Дойдя до конца улицы, Полковник попытался пройти через вторую калитку, но ему преградил дорогу другой гигант. На этом также был дождевик и круглая фетровая шляпа. Если не считать продавленной переносицы, он был точной копией предыдущего.
— Du kannst nicht[129], — остановил он Полковника таким же контральто.
— Почему я не могу пройти? Я иду на Реепербан. Мне сказали, что это самая короткая дорога.
— Мы не любим соглядатаев, — сказал гигант. — Сюда приходят веселиться, а не подглядывать.
Полковник бесстрашно окинул его взглядом сверху донизу и, не задумываясь о последствиях, отстранил пренебрежительным жестом. В какой-то миг он подумал, что гигант может огреть его по затылку, однако ничего такого не произошло — светились неоновые огни проспекта, толпы моряков высаживались на берег шлюх, и невыразимое блаженство объяло Полковника при мысли, что следующий день уже за поворотом.
Он спал так спокойно, что ему еще раз приснился один из забытых снов юности. Он идет по покрытой пеплом луне под небом, в котором сияют шесть или семь огромных лун, тоже серых. Иногда он проходит по городу с минаретом и венецианскими мостами, иногда бежит по ущельям среди скал и пещер с летучими мышами, среди сверкающих молний, сам не зная, чего ищет, и жаждая поскорей найти это неведомое.

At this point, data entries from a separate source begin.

/-- SLIDE_STROBE (R90): the strobes of generator `j` that fall now, each with the device time of its Slide edge; a disabled Slide
ends its strobe period (R89). -/
def slideStrobe (j : Nat) : Act := fun s =>
  seq [only (strobeHere s j none) (seq [
      clkA (fun c => { c with strobeTs := (List.range 4).map fun i => if i = j then s.now else c.strobeTs.getD i 0#64 }),
      fire (.strobe j none) s.now]),
    forEach ([0, 1].filter fun d => strobeHere s j (some d)) fun d => fire (.strobe j (some d)) (dieTime s d),
    strobeLast j] s

/-- CLKOUT_SELECT (R92). -/
def clkoutSelect : Act := fun s => clkA (fun c => { c with clkout := s.f F.CLK_CFG_clkout_sel }) s

/-! ### The commands -/

def execRefLost (s : State) := finish refLost s
def execRefBack (s : State) := finish refBack s
def execPllLock (l : Pll) (s : State) := finish (pllLock l) s
def execPllCoastStart (l : Pll) (s : State) := finish (pllCoast l) s
def execPllRelock (l : Pll) (s : State) := finish (pllRelock l) s
def execCoastLimit (l : Pll) (s : State) := finish (coastLimit l) s
def execClkSysCommit (p : Port) (v : Word) (s : State) := finish (portGate p R.CLK_SYS_COMMIT (sysCommit v)) s
def execDividerApply (s : State) := finish dividerApply s
def execDroneClockCheck (count : Nat) (s : State) := finish (clockCheck count) s
def execBellStatusRefresh (d : Die) (s : State) := finish (bellRefresh d) s
def execDeviceTimeWrap (s : State) := finish timeWrap s
/-- One 1.25 ns tick of device time (R9), which from the largest value wraps.  DESIGN CHOICE, log entry 1. -/
def execTick (s : State) : Host.Outcome State Fault Refusal :=
  if s.now = BitVec.allOnes 64 then execDeviceTimeWrap s else .next { s with now := s.now + 1#64 }
def execSkewMarker (north south : BitVec 8) (s : State) := finish (skewMarker north south) s
def execSkewCorrection (d : Die) (s : State) := finish (skewCorrect d) s
def execSlideEnable (p : Port) (v : Word) (s : State) := finish (portGate p R.CLK_SLIDE_CFG (slideEnable v)) s
def execSlideDisable (p : Port) (v : Word) (s : State) := finish (portGate p R.CLK_SLIDE_CFG (slideDisable v)) s
def execSlideCommit (p : Port) (v : Word) (s : State) := finish (portGate p R.CLK_SLIDE_COMMIT (slideCommit v)) s
def execSlideRampUpdate (s : State) := finish slideRamp s
def execSlideStrobe (j : Fin 4) (s : State) := finish (slideStrobe j) s
def execClkoutSelect (s : State) := finish clkoutSelect s

end Sys2Proof.Machine
end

Он поднялся еще до рассвета, купил газеты и стал их читать в кафе железнодорожного вокзала. В рубрике отбытия и прибытия пароходов упоминалось прибытие «Кап Фрио», однако в разных газетах по-разному: в одной указывалось время 7:55, в других 4:20 или 11:45, и нигде не разъяснялось, идет ли речь об утренних или о вечерних часах. Нельзя было себе представить, что пароход уже прибыл, но в то же время Полковника не переставала тревожить мысль о какой-либо умышленной катастрофе. Он побежал в отель, расплатился и повел свою машину к порту. Не было времени ни побриться, ни принять ванну ради встречи с Персоной. Сердце у него ни на миг не ведало покоя.

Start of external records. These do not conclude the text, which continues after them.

-- ==== Sys2Proof/Machine/HostPort.lean ====
section
/-!
DEFINITION. The host ports (R435 to R440): BAR0, BAR2, PERSTN and the link, SPI frames.
-/

namespace Sys2Proof.Machine

/-! ### BAR0 (R436) -/

/-- The bytes of a word that its byte enables name. -/
def enabled (be : BitVec 4) (w : Word) : Word :=
  w &&& ((List.range 4).foldl (fun m i => if be.getLsbD i then m ||| (0xFF#32 <<< (8 * i)) else m) 0#32)

/-- An aligned word at `off` begins a register of 64 bits. -/
def wideAt (off : Nat) : Bool :=
  off % 8 = 0 && match regAt off with
    | some r => r.desc.kind ≠ .r32 && r.word = 0
    | none => false

/-- The words of a write, in address order; one with a byte not enabled is narrower than 32 bits (R13). -/
def bar0Write (off : Nat) : List (BitVec 4 × Word) → Act
  | [] => nop
  | [x] => if x.1 = 15#4 then writeWord .pcie off x.2 else accErr .pcie 1 off
  | x :: y :: ws =>
    if x.1 = 15#4 ∧ y.1 = 15#4 ∧ wideAt off then seq [writeDouble .pcie off (y.2 ++ x.2), bar0Write (off + 8) ws]
    else seq [if x.1 = 15#4 then writeWord .pcie off x.2 else accErr .pcie 1 off, bar0Write (off + 4) (y :: ws)]

/-- The words of a read, in address order, with the port's response; an aligned pair of a register of 64 bits is one access,
which one error refuses whole. -/
def bar0Read : Nat → List (BitVec 4) → List Word → Bool → Act
  | _, [], ws, err => respond .pcie ws err
  | off, [be], ws, err => fun s =>
    let x := readWord .pcie off s
    if readHeld off s then []
    else seq [readAct .pcie off, respond .pcie (ws ++ [enabled be x.1]) (err || x.2)] s
  | off, be :: be2 :: bes, ws, err => fun s =>
    let x := readWord .pcie off s
    if readHeld off s then []
    else if x.2 ∧ wideAt off ∧ be ≠ 0#4 ∧ be2 ≠ 0#4 then
      seq [readAct .pcie off, bar0Read (off + 8) bes (ws ++ [0#32, 0#32]) true] s
    else seq [readAct .pcie off, bar0Read (off + 4) (be2 :: bes) (ws ++ [enabled be x.1]) (err || x.2)] s

/-- A function in D3hot takes no memory request (R435): it is an unsupported request, which AER records in bit 20 of its
uncorrectable status; a read gets no data.  PRESUMED, log entry 113. -/
def unsupported (wr : Bool) : Act := seq [hostA fun h => { h with cfg := { h.cfg with aer := h.cfg.aer ||| (1#64 <<< 20) } },
  only (!wr) (respond .pcie [] true)]

/-- A memory request, where the function takes it. -/
def pcieReq (wr : Bool) (a : Act) : Act := whenA (fun s => s.up) (cond (fun s => s.hid.host.cfg.d3) (unsupported wr) a)

/-- BAR0_REQUEST. -/
def bar0 (a : Nat) (wr : Bool) (ws : List (BitVec 4 × Word)) : Act :=
  pcieReq wr (if wr then bar0Write (a / 4 * 4) ws else bar0Read (a / 4 * 4) (ws.map (·.1)) [] false)

/-! ### BAR2 (R437) -/

/-- The error kind of a BAR2 access of `n` bytes from LPDDR4X byte `a`; 0 where there is none. -/
def bar2Kind (s : State) (a n : Nat) : Nat :=
  if !memReady s then 4 else if !s.island 12 then 2 else if memSize s < a + n then 5 else 0

/-- A BAR2 read of `n` bytes from byte `a`. -/
def bar2Read (a n off : Nat) : Act := fun s =>
  let k := bar2Kind s a n
  let bs := (List.range n).map fun i =>
    if (k = 0 ∨ k = 5) ∧ a + i < memSize s then (s.lpByte (a + i)).zeroExtend 32 else 0#32
  seq [only (k ≠ 0) (accErr .pcie k off), respond .pcie bs (k ≠ 0)] s

/-- Byte `a` lies in the region being captured. -/
def inCapture (s : State) (a : Nat) : Bool :=
  let r := s.f F.REC_STAT_region
  recRunning s ∧ regionBase s r ≤ a ∧ a < regionBase s r + regionSize s r ∧ a < memSize s

/-- The region being captured takes undefined contents (R454). -/
def captureUndef : Act := fun s =>
  let b := regionBase s (s.f F.REC_STAT_region)
  (((List.range (min (regionSize s (s.f F.REC_STAT_region)) (memSize s - b))).map (b + ·)).map fun a =>
    .lpddr a (Config.freeRegion s.fresh a)) ++ [.fresh]

/-- Some byte written from `a` on lies in the region being captured. -/
def hitsCapture (s : State) (a : Nat) (bs : List (Option Byte)) : Bool :=
  bs.zipIdx.any fun x => x.1.isSome && inCapture s (a + x.2)

/-- A BAR2 write from byte `a`; bytes beyond the installed size are not written. -/
def bar2Write (a : Nat) (bs : List (Option Byte)) (off : Nat) : Act := fun s =>
  let k := bar2Kind s a bs.length
  seq [only (k ≠ 0) (accErr .pcie k off),
    only (k = 0 ∨ k = 5) (seq [
      forEach bs.zipIdx fun x => match x.1 with
        | some b => lpWrite (a + x.2) [b]
        | none => nop,
      only (hitsCapture s a bs) captureUndef])] s

/-- BAR2_REQUEST. -/
def bar2 (x : Nat) (w : List (Option Byte) ⊕ Nat) : Act := pcieReq w.isLeft fun s =>
  let a := (s.rd64 R.HOST_WIN_BASE).toNat + x
  match w with
  | .inl bs => bar2Write a bs x s
  | .inr n => bar2Read a n x s

/-! ### Link and PERSTN (R438) -/

/-- PERST. -/
def perstLow : Act := whenA (fun s => s.up) (seq [
  clrB F.HOST_STAT_link_up, setF F.HOST_STAT_speed 0, setF F.HOST_STAT_width 0,
  forEach (List.range 32) fun v => seq [set64 (R.HOST_MSIX_ADDR v) 0#64, setW (R.HOST_MSIX_DATA v) 0#32, setW (R.HOST_MSIX_CTRL v) 1#32],
  set64 R.HOST_MSIX_PBA 0#64, hostA fun h => { h with cfg := {} }])

/-- What the root complex has written to configuration space by the time the link reaches L0, and what its errors left in AER:
no command carries a configuration request.  DESIGN CHOICE, log entry 113. -/
def cfgFree (n : Nat) : CfgSpace :=
  { bar0 := BitVec.ofNat 6 n, bar2 := BitVec.ofNat 36 (n / 2 ^ 6), d3 := n.testBit 42, large := n.testBit 43, msixEn := n.testBit 44,
    funcMask := n.testBit 45, aer := BitVec.ofNat 64 (n / 2 ^ 46) }

/-- The capabilities of R435: power management, PCI Express, MSI-X, advanced error reporting. -/
inductive PcieCap | power | express | msix | aer
deriving DecidableEq, Repr

/-- A word of the standard header of configuration space that R435 gives, with the layout of the PCI Express specification that R435
names.  PRESUMED, log entry 113. -/
def CfgSpace.header (c : CfgSpace) (off : Nat) : Option Word :=
  match off with
  | 0x00 => some 0x840048A1#32
  | 0x08 => some 0x118000B1#32
  | 0x10 => some (c.bar0 ++ 0#26)
  | 0x18 => some (c.bar2.extractLsb' 0 4 ++ 0xC#28)
  | 0x1C => some (c.bar2.extractLsb' 4 32)
  | 0x14 | 0x20 | 0x24 | 0x30 => some 0#32
  | _ => none

/-- Word `n` of capability `cap` of R435, with the structures of the PCI Express specification that R435 names: the bits that R435
settles, under their mask.  Where in configuration space a capability lies, R435 does not say.  PRESUMED, log entry 113. -/
def cfgCap (s : State) (cap : PcieCap) (n : Nat) : Option (Word × Word) :=
  let c := s.hid.host.cfg
  let w (mask : Word) (v : Nat) : Option (Word × Word) := some (mask, BitVec.ofNat 32 v)
  match cap, n with
  | .power, 0 => w 0x060000FF#32 0x01
  | .power, 1 => w 3#32 (3 * b2n c.d3)
  | .express, 0 => w 0x00F000FF#32 0x10
  | .express, 1 => w 7#32 1
  | .express, 2 => w 0xE0#32 (2 ^ 5 * b2n c.large)
  | .express, 3 => w 0xFFF#32 (3 + 2 * 2 ^ 4 + 2 * 2 ^ 10)
  | .express, 4 => w 0x03FF0000#32 ((s.f F.HOST_STAT_speed + 2 ^ 4 * s.f F.HOST_STAT_width) * 2 ^ 16)
  | .msix, 0 => w 0xC7FF00FF#32 (0x11 + 31 * 2 ^ 16 + 2 ^ 30 * b2n c.funcMask + 2 ^ 31 * b2n c.msixEn)
  | .msix, 1 => w (BitVec.allOnes 32) (R.HOST_MSIX_ADDR 0)
  | .msix, 2 => w (BitVec.allOnes 32) R.HOST_MSIX_PBA
  | .aer, 0 => w 0xFFFF#32 1
  | .aer, 1 => some (BitVec.allOnes 32, c.aer.extractLsb' 0 32)
  | .aer, 4 => some (BitVec.allOnes 32, c.aer.extractLsb' 32 32)
  | _, _ => none

/-- PCIE_LINK_STATE_CHANGE: at L0 WAKEN is released and the messages that waited go out. -/
def linkChange (l0 : Bool) (speed : BitVec 3) (width : BitVec 2) : Act := whenA (fun s => s.up) (seq [
  setF F.HOST_STAT_link_up (b2n l0), setF F.HOST_STAT_speed speed.toNat, setF F.HOST_STAT_width width.toNat,
  only l0 (seq [withEnv fun n => hostA fun h => { h with cfg := cfgFree n }, hidA fun h => { h with wake := { h.wake with waken := false } }, vecFlush])])

/-! ### SPI frames (R439, R440) -/

/-- One bit of the CRC-8 register of R439. -/
def crc8Bit (c : Byte) : Byte := if c.getLsbD 7 then (c <<< 1) ^^^ 7#8 else c <<< 1

/-- CRC-8 over a byte string. -/
def crc8 (bs : List Byte) : Byte :=
  bs.foldl (fun c b => (List.range 8).foldl (fun x _ => crc8Bit x) (c ^^^ b)) 0#8

/-- The four bytes of a word, MSB first. -/
def beBytes (w : Word) : List Byte := (leBytes 4 w.toNat).reverse

/-- The device's part of an SPI frame is `bs`. -/
def spiSends (bs : List Byte) : Act := hostA fun h => { h with spiOut := bs }

/-- What the device sends for a word read, after its wait bytes (R439). -/
def spiWord (crc : Bool) (w : Word) : List Byte :=
  let d := 0xA5#8 :: beBytes w
  if crc then d ++ [crc8 d] else d

/-- It sends the words of the port's response, and 0xE1 after them where a further one came too late (R440). -/
def spiAnswers (late : Bool) : Act := fun s =>
  spiSends ((s.resp.get {} (portIx .spi)).data.flatMap (spiWord (s.on F.HOST_CFG_spi_crc)) ++ if late then [0xE1#8] else []) s

/-- Bit `i` of the SPI status byte. -/
def spiBit (i : Nat) (b : Bool) : Act :=
  hostA fun h => { h with spi := if b then h.spi ||| (1#8 <<< i) else h.spi &&& ~~~ (1#8 <<< i) }

/-- A whole SPI frame at address `a`: with `spi_crc` a bad CRC byte discards it (R440). -/
def spiFrame (a : Word) (covered : List Byte) (crc : Byte) (bad good : Act) : Act := whenA (fun s => s.up) fun s =>
  if s.on F.HOST_CFG_spi_crc ∧ crc8 covered ≠ crc then seq [spiSends [], accErr .spi 6 a.toNat, spiBit 1 true, bad] s
  else seq [spiSends [], spiBit 1 false, good] s

/-- A write on the SPI port, with bit 0 of the status: applied unless it was an access error. -/
def spiApply (a v : Word) : Act := fun s =>
  let was := s.hid.host.spi.getLsbD 2
  seq [spiBit 2 false, portWrite .spi a.toNat .b32 (v.zeroExtend 64),
    withS fun t => seq [spiBit 0 (!t.hid.host.spi.getLsbD 2), only was (spiBit 2 true)]] s

/-- SPI_WRITE (R440). -/
def spiWr (a v : Word) (crc : Byte) (whole : Bool) : Act :=
  only whole (spiFrame a (2#8 :: (beBytes a ++ beBytes v)) crc (spiBit 0 false) (spiApply a v))

/-- The read timed out: 0xE1 goes out in place of 0xA5, and the read is dropped. -/
def spiLate (a : Word) : Act := seq [accErr .spi 7 a.toNat, spiBit 3 true]

/-- Words of an SPI read of one address; a misaligned one returns zero. -/
def spiWords (a : Word) (n : Nat) : Act :=
  if a.toNat % 4 ≠ 0 then seq [forEach (List.range n) fun _ => accErr .spi 1 a.toNat, respond .spi (List.replicate n 0#32) true]
  else readWords .spi (List.replicate n a.toNat) [] false

/-- SPI_READ (R439, R440). -/
def spiRd (a : Word) (crc : Byte) (whole ready : Bool) : Act :=
  only whole (spiFrame a (3#8 :: beBytes a) crc nop
    (cond (fun s => ready && !readHeld a.toNat s) (seq [spiWords a 1, spiAnswers false])
      (seq [spiLate a, respond .spi [] true, spiAnswers true])))

/-- SPI_REPEATED_READ. -/
def spiRepeat (a : Word) (crc : Byte) (n : Nat) (late : Bool) : Act :=
  spiFrame a (0x0B#8 :: beBytes a) crc nop
    (cond (readHeld a.toNat) (seq [spiLate a, respond .spi [] true, spiAnswers true])
      (seq [spiWords a n, only late (spiLate a), spiAnswers late]))

/-- SPI_STATUS: the byte, whose bits 2 and 3 clear. -/
def spiStat : Act := whenA (fun s => s.up) fun s =>
  seq [respond .spi [s.hid.host.spi.zeroExtend 32] false, hostA fun h => { h with spi := h.spi &&& 0xF3#8, spiOut := [h.spi] }] s

end Sys2Proof.Machine
end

Он припарковал машину на Гафенштрассе, напротив причала номер 4. Было очень трудно ориентироваться в этом пейзаже, испещренном кранами и мачтами, находящимися в непрестанном движении. Он поспешил к высоким романским аркам входа на пристань, надеясь найти в какой-нибудь конторе человека, который ему расшифрует каверзы расписания. Возле стеллажей с металлическими инструментами, глядя на спокойное течение реки, беседовали два сонных служащих. Рассвет наступил быстро, и белое сияние Эльбы заполонило все вокруг, однако солнце, достигнув господствующего положения, казалось, так и застыло в небе, не позволяя утру продвигаться вперед. Полковник спросил, известно ли что-нибудь о «Кап Фрио».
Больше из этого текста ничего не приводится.